- _Recorded information_
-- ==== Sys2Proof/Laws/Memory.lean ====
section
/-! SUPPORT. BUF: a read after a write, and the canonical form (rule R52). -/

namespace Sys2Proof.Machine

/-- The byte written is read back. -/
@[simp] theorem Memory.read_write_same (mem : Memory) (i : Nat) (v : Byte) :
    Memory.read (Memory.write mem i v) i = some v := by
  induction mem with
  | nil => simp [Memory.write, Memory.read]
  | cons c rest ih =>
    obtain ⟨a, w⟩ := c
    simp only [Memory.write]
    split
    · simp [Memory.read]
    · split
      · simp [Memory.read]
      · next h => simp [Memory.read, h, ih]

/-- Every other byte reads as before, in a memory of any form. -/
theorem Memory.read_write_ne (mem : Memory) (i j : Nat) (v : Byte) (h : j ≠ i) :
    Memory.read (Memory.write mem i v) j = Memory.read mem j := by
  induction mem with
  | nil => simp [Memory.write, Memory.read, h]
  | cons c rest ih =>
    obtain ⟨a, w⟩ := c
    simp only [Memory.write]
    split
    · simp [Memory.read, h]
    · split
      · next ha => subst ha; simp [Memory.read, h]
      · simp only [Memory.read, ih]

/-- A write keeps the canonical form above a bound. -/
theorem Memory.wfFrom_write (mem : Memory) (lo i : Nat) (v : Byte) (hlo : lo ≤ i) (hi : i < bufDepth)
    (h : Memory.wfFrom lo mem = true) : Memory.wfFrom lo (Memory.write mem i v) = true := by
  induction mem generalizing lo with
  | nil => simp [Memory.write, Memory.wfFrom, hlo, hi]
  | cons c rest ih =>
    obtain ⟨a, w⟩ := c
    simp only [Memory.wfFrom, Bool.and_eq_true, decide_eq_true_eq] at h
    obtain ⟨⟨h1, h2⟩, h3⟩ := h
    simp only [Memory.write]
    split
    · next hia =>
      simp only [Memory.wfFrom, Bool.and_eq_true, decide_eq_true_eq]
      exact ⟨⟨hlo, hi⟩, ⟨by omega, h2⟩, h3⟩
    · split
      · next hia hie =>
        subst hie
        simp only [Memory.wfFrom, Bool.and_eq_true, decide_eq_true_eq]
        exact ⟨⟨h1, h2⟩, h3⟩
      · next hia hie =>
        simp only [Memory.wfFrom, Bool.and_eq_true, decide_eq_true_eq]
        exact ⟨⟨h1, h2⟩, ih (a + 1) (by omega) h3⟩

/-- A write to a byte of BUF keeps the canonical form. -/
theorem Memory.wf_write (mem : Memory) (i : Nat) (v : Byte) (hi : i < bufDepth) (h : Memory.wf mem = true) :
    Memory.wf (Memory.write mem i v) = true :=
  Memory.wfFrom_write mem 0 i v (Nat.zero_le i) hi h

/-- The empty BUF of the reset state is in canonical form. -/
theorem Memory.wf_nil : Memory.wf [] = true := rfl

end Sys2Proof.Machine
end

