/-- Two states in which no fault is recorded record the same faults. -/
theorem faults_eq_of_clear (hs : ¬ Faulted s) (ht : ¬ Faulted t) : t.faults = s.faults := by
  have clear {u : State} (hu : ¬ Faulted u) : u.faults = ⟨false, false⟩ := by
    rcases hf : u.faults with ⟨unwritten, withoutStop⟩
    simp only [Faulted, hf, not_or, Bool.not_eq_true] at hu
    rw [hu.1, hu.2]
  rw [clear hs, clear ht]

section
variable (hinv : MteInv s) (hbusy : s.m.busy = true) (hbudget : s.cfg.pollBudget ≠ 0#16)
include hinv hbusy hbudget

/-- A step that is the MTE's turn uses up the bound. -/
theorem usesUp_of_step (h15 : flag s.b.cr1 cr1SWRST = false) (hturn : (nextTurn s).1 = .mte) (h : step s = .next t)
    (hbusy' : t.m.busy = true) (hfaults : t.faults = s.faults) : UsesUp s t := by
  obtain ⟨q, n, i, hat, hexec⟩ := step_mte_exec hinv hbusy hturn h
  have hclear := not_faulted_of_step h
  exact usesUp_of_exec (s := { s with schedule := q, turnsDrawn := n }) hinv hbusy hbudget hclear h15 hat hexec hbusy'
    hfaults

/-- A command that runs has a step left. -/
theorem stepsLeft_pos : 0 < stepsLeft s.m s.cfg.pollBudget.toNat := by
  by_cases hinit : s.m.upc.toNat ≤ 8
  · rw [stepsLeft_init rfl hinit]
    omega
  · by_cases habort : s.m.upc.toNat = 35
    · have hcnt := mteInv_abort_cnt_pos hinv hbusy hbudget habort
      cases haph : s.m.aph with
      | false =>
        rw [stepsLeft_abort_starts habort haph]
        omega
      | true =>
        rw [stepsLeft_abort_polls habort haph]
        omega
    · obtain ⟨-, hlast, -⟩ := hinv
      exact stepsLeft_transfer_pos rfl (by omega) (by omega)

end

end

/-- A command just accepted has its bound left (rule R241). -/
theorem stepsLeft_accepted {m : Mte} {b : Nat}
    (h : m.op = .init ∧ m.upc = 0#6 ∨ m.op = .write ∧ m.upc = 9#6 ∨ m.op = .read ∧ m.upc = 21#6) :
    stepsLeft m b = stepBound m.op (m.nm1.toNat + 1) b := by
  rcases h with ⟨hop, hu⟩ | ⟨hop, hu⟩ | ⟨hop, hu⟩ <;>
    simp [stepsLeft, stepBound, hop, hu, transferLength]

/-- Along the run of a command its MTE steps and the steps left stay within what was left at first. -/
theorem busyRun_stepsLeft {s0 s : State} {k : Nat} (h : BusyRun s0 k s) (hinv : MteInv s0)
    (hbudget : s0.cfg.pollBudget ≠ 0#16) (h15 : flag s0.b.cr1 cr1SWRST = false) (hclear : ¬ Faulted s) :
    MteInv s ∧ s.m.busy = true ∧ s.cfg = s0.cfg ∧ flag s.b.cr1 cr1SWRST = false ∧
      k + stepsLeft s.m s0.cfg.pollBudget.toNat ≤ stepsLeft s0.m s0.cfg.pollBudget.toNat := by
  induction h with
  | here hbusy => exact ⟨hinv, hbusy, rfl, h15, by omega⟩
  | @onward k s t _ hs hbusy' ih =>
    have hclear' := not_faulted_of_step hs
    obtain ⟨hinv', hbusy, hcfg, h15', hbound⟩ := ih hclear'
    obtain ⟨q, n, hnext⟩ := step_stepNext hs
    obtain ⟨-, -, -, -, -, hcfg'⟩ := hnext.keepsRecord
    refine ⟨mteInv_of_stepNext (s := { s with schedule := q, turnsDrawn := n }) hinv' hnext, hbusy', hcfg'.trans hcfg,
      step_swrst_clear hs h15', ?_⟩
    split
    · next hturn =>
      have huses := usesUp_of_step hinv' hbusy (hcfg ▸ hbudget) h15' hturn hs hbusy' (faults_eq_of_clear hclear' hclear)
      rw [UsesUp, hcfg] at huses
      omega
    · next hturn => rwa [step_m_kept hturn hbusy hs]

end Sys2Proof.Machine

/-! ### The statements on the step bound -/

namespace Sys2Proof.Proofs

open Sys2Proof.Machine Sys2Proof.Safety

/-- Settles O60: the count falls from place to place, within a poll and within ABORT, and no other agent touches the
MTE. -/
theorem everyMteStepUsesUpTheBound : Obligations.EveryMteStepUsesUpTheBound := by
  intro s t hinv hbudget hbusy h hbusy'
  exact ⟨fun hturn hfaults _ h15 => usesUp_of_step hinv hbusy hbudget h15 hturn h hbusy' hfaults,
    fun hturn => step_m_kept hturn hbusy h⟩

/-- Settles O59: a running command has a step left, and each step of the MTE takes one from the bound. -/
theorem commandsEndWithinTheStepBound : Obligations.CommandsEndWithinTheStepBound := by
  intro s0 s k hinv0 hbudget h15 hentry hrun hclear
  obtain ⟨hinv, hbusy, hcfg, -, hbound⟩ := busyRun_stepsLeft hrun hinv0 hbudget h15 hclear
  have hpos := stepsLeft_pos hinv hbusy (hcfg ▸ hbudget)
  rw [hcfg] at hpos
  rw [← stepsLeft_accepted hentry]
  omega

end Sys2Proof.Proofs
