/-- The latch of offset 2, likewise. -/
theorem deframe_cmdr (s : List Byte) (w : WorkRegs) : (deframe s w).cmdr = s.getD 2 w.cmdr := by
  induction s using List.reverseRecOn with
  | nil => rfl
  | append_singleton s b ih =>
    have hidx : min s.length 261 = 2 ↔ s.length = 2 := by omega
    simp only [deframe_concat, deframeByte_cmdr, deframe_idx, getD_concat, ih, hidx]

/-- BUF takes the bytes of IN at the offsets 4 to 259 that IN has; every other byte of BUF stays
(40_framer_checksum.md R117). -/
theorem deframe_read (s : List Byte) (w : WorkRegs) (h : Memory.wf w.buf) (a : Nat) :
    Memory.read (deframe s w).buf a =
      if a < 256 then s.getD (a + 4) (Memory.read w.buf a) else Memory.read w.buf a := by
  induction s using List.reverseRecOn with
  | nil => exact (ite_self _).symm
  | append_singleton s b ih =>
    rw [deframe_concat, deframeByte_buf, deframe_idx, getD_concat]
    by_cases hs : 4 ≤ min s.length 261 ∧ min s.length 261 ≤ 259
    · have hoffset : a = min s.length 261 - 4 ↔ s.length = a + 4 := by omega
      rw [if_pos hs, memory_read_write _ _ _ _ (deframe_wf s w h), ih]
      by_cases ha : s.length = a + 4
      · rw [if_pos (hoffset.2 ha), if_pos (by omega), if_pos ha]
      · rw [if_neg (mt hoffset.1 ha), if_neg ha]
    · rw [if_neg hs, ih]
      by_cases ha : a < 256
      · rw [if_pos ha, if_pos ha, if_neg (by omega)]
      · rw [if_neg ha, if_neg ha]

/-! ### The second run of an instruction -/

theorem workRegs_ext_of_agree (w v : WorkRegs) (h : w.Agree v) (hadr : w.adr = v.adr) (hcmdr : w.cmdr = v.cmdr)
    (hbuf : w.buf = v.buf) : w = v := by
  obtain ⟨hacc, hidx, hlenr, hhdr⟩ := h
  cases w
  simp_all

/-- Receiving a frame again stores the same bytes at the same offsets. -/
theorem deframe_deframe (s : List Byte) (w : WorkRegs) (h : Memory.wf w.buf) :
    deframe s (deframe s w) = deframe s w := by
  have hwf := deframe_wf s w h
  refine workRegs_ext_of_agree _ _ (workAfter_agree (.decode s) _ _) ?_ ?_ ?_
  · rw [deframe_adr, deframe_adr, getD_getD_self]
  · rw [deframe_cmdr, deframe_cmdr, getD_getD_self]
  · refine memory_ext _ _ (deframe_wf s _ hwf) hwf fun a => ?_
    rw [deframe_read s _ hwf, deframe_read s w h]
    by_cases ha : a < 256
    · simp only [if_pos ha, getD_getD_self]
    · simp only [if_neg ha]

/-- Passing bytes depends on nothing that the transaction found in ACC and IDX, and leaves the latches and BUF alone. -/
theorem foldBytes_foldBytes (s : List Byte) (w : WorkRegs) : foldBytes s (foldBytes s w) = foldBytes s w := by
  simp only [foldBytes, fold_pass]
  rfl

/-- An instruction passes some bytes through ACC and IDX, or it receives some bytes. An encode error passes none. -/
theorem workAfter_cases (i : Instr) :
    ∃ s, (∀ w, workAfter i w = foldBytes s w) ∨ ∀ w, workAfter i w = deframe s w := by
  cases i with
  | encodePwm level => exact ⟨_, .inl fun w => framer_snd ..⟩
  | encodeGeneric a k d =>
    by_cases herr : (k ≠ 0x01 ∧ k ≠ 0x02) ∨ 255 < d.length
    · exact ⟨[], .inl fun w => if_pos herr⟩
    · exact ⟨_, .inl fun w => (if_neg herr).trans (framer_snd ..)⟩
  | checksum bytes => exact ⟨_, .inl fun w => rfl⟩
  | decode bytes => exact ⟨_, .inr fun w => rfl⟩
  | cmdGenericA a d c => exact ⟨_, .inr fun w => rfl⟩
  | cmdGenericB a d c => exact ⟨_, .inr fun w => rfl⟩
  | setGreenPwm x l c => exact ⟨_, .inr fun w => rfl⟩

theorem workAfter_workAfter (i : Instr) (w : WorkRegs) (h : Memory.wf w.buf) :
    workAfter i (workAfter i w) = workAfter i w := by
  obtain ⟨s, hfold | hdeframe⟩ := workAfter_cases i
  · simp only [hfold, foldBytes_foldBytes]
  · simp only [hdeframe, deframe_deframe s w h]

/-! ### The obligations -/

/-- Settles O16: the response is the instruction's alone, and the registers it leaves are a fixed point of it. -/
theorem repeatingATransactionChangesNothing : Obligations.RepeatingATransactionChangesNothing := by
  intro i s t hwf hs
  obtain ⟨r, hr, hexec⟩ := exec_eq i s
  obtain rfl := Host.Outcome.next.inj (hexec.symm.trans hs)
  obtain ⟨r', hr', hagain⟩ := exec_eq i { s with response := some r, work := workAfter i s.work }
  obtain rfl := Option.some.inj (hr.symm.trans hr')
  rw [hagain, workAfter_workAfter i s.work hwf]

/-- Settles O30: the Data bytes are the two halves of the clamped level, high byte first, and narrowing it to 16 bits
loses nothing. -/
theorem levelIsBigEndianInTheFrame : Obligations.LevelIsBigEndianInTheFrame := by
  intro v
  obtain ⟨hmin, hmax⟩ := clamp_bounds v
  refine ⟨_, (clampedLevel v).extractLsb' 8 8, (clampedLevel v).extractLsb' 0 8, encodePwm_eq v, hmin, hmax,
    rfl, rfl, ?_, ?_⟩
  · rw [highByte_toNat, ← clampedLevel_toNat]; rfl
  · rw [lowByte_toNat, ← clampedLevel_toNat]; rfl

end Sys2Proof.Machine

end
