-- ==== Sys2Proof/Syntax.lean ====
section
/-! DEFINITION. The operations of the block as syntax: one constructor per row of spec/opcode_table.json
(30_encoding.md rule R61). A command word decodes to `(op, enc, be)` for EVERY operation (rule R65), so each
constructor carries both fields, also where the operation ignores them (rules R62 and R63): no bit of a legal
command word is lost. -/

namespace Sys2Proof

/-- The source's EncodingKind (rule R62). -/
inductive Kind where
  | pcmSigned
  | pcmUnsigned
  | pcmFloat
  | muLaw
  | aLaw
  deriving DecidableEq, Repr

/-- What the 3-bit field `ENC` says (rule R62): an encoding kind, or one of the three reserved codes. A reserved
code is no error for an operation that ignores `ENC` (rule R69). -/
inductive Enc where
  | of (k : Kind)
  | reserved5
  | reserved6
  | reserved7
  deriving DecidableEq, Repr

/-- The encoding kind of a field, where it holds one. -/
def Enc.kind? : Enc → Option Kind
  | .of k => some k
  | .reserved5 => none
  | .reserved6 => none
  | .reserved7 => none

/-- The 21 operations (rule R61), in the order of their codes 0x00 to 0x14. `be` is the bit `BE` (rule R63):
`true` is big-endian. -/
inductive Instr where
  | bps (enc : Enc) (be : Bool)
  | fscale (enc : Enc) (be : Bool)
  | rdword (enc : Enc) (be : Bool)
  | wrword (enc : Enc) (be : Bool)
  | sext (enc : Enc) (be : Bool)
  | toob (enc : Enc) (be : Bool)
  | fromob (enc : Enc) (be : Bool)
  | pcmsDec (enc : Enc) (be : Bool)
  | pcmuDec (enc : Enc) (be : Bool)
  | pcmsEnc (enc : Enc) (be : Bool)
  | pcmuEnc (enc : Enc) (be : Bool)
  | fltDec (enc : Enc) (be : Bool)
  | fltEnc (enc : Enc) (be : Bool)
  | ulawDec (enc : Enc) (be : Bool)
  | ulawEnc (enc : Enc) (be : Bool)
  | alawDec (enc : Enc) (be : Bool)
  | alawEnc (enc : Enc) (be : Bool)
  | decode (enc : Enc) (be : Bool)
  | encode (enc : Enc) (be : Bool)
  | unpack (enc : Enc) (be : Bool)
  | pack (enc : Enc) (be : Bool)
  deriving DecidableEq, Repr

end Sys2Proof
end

- _What the task requires_
Set down the line holding "fltEnc (enc : Enc) (be : Bool)" and all later lines through the last one in the material above, exactly, and no other lines.

- _Task result_
  | fltEnc (enc : Enc) (be : Bool)
  | ulawDec (enc : Enc) (be : Bool)
  | ulawEnc (enc : Enc) (be : Bool)
  | alawDec (enc : Enc) (be : Bool)
  | alawEnc (enc : Enc) (be : Bool)
  | decode (enc : Enc) (be : Bool)
  | encode (enc : Enc) (be : Bool)
  | unpack (enc : Enc) (be : Bool)
  | pack (enc : Enc) (be : Bool)
  deriving DecidableEq, Repr

end Sys2Proof
end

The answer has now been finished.